Особое внимание привлекает межрегиональная миграция в России за последние четыре года, отраженная в таблице 1. В 2018 году было запущено транспортное сообщение с Республикой Крым. Значительно повлияли на миграционные потоки ковидные ограничения 2020 года. В 2019-м в стране приняли Стратегию пространственного развития Российской Федерации на период до 2025 года1. Все это во многом объясняет переменный характер миграционного прироста в России в этот период: наиболее высокий прирост в 2019 году, существенное его снижение в 2020-м и значительное возрастание в 2021-м.

В целом межрегиональная миграция в России в 2018–2021 годах характеризуется сложными тенденциями, связанными с различными экономическими, социальными и демографическими факторами. Согласно данным на сайте Росстата2, в 2018 году наибольший миграционный прирост был зарегистрирован в Московской области (105,5 тыс. чел.), городе Москве (98,7 тыс. чел.) и Краснодарском крае (47,5 тыс. чел.). Миграционная убыль была зафиксирована в Оренбургской области (–12 тыс. чел.), Республике Дагестан (–11 тыс. чел.) и Саратовской области (–10,3 тыс. чел.).

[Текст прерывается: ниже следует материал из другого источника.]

/-- [R24, R25, R29, R31, R43, R44, R344, R465, R531] An ELS that supplied its pair and fails gives way to a usable
partner, and each of the pair's ports sets ELS_SWITCH; with neither usable, every live port of the pair goes down,
and with one usable nothing changes. An ELS inserted with a valid record that covers its engines is usable, with its
serial number; an invalid record sets ELS_ID_BAD. A flit error counts detector 9 and, with action 0 and naming a
collective that has gone, does no more; on a running collective it gives the member ISOLATED; it ends the started
mover transfer that it names. A failed hub link puts the deck out of service. A clearing that is done leaves the
deck's stack memory zero and not clearing. Completes: ELS_FAIL, ELS_PAIR_LOST, ELS_INSERT, FABRIC_FLIT_UE,
DECK_HUB_LINK_FAIL, DECK_CLEAR_DONE. -/
def Obligations.LasersAndLinksFail : Prop :=
  ∀ (s : State),
    (∀ (n : Fin 4), ∃ t, exec (.elsFail n) s = .next t ∧ t.mgmt.elsFailed = setBit s.mgmt.elsFailed n true ∧ t.decks = s.decks ∧
      let partner := 2 * (n.val / 2) + (1 - n.val % 2)
      (elsActive s.mgmt (n.val / 2) = n.val → elsUsable s.mgmt partner = true → elsActive t.mgmt (n.val / 2) = partner ∧
        ∀ p ∈ pairPorts (n.val / 2), (portAt t p).events.getLsbD 7 = true ∧ (portAt t p).state = (portAt s p).state)) ∧
    (∀ (pair : Fin 2),
      (elsUsable s.mgmt (2 * pair) = true → exec (.elsPairLost pair) s = .next s) ∧
      (elsUsable s.mgmt (2 * pair) = false → elsUsable s.mgmt (2 * pair + 1) = false → ∃ t,
        exec (.elsPairLost pair) s = .next t ∧ ∀ p ∈ pairPorts pair, portLive (portAt s p) = true → (portAt t p).state = 0)) ∧
    (∀ (n : Fin 4) (rec : List Byte),
      (recordValid 2 rec = true → (pairPorts (n.val / 2)).length ≤ readNat (bytesCells rec) 3 1 → ∃ t,
        exec (.elsInsert n rec) s = .next t ∧ t = { s with mgmt := t.mgmt } ∧ elsUsable t.mgmt n = true ∧
        mapGet 0 t.mgmt.elsSerial n = BitVec.ofNat 64 (readNat (bytesCells rec) 4 8)) ∧
      (recordValid 2 rec = false → ∃ t, exec (.elsInsert n rec) s = .next t ∧ t.mgmt.elsPresent = setBit s.mgmt.elsPresent n true ∧
        t.mgmt.elsValid = setBit s.mgmt.elsValid n false ∧ t.mgmt.events.getLsbD 4 = true ∧ mapGet 0 t.mgmt.elsSerial n = 0)) ∧
    (∀ (d : Fin 8), actionOf s 9 = 0 →
      (∀ k : CollRef, collAt s k = none → exec (.fabricFlitUe d (.coll k)) s = .next { s with rst := { s.rst with
        detCount := mapMod 0 s.rst.detCount 9 satInc, detLast := mapSet 0 s.rst.detLast 9 0 } }) ∧
      (∀ (k : CollRef) (c : Coll), collAt s k = some c → c.silent = false → c.done = false → ∃ t,
        exec (.fabricFlitUe d (.coll k)) s = .next t ∧ ∃ c', collAt t k = some c' ∧ c'.learned = c.learned ++ [stIsolated]) ∧
      (∀ (c : CoreRef) (e : MovEntry), (coreOf s c).xq = [e] → e.started = true → ∃ t,
        exec (.fabricFlitUe d (.mover c e.seq)) s = .next t ∧ (coreOf t c).xq = [])) ∧
    (∀ (d : Fin 8), exec (.deckHubLinkFail d) s =
      .next (setDeck s d { deckAt s d with hubLinkFailed := true, outOfService := true })) ∧
    (∀ (d : Fin 8), (deckAt s d).clearing = true → s.host.binds = [] → ∃ t, exec (.deckClearDone d) s = .next t ∧
      (deckAt t d).clearing = false ∧ (deckAt t d).mem = [] ∧ (deckAt t d).memBad = [])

В 2019 году топ-3 регионов с наибольшим миграционным приростом почти не изменился: Московская область (110,1 тыс. чел.), Москва (47,6 тыс. чел.) и Ленинградская область (37,9 тыс. чел.). Миграционная убыль была зафиксирована в Омской и Астраханской областях (соответственно –12 и –7,8 тыс. чел.) и Республике Коми (–7,7 тыс. чел.). В 2020 году в связи с пандемией COVID-19 и ограничениями на въезд в Россию миграционный прирост снизился почти во всех регионах. Тем не менее наибольший прирост населения был зарегистрирован в Московской области (51,2 тыс. чел.), Краснодарском крае (33,5 тыс. чел.) и Ленинградской области (31,8 тыс. чел.). Миграционная убыль фиксировалась в Омской области (–10,3 тыс. чел.), Хабаровском крае (– 7,3 тыс. чел.),

Иркутской области (–7 тыс. чел.). Наконец, в 2021 году наибольший миграционный прирост был зарегистрирован в Московской области (113 тыс. чел.), Краснодарском крае (40,6 тыс. чел.) и Ленинградской области (37,9 тыс. чел.), а миграционная убыль зафиксирована в Омской области (–7,6 тыс. чел.), Забайкальском крае (–5,5 тыс. чел.) и Республике Коми (–4,2 тыс. чел.).

Изучение миграционных данных и теоретических основ за последние несколько лет позволяет заключить, что межрегиональная миграция в России подвержена значительным колебаниям. Несмотря на то, что в целом миграционный прирост наблюдался во многих регионах, есть и такие, где была зафиксирована миграционная убыль. Анализ миграционных данных может быть полезен для понимания экономических, социальных и демографических тенденций в разных регионах России, а также для принятия соответствующих решений в сфере государственной политики.

МЕТОДОЛОГИЯ ИССЛЕДОВАНИЯ

Миграция была и остается важной экономической и социальной проблемой, которая требует систематического исследования. Одним из инструментов для анализа миграционных данных является ARIMA-моделирование. ARIMA позволяет прогнозировать исследуемый показатель на основе значений прошлых лет, учитывая такие факторы, как тренд, сезонность и шум. Метод Бокса – Дженкинса – это один из наиболее распространенных подходов к моделированию ARIMA, включающий в себя ряд этапов:

  • 1)    определение модели – этап, на котором необходимо идентифицировать оптимальные параметры модели ARIMA ( p, d, q ) на основе анализа автокорреляционной функции ( ACF ) и частной автокорреляционной функции ( PACF ) для исходных данных;

  • 2)    оценка параметров модели – после выбора модели требуется определить значения параметров модели, таких как авторегрессионный коэффициент ( AR ) и коэффициент скользящего среднего ( MA ). Это можно сделать с помощью метода максимального правдоподобия (Безбочина, 2020);

  • 3)    проверка модели – на этом этапе исследователь должен проверить, насколько хорошо модель соответствует исходному временно́му ряду. Для этого используются различные статистические тесты и графические методы.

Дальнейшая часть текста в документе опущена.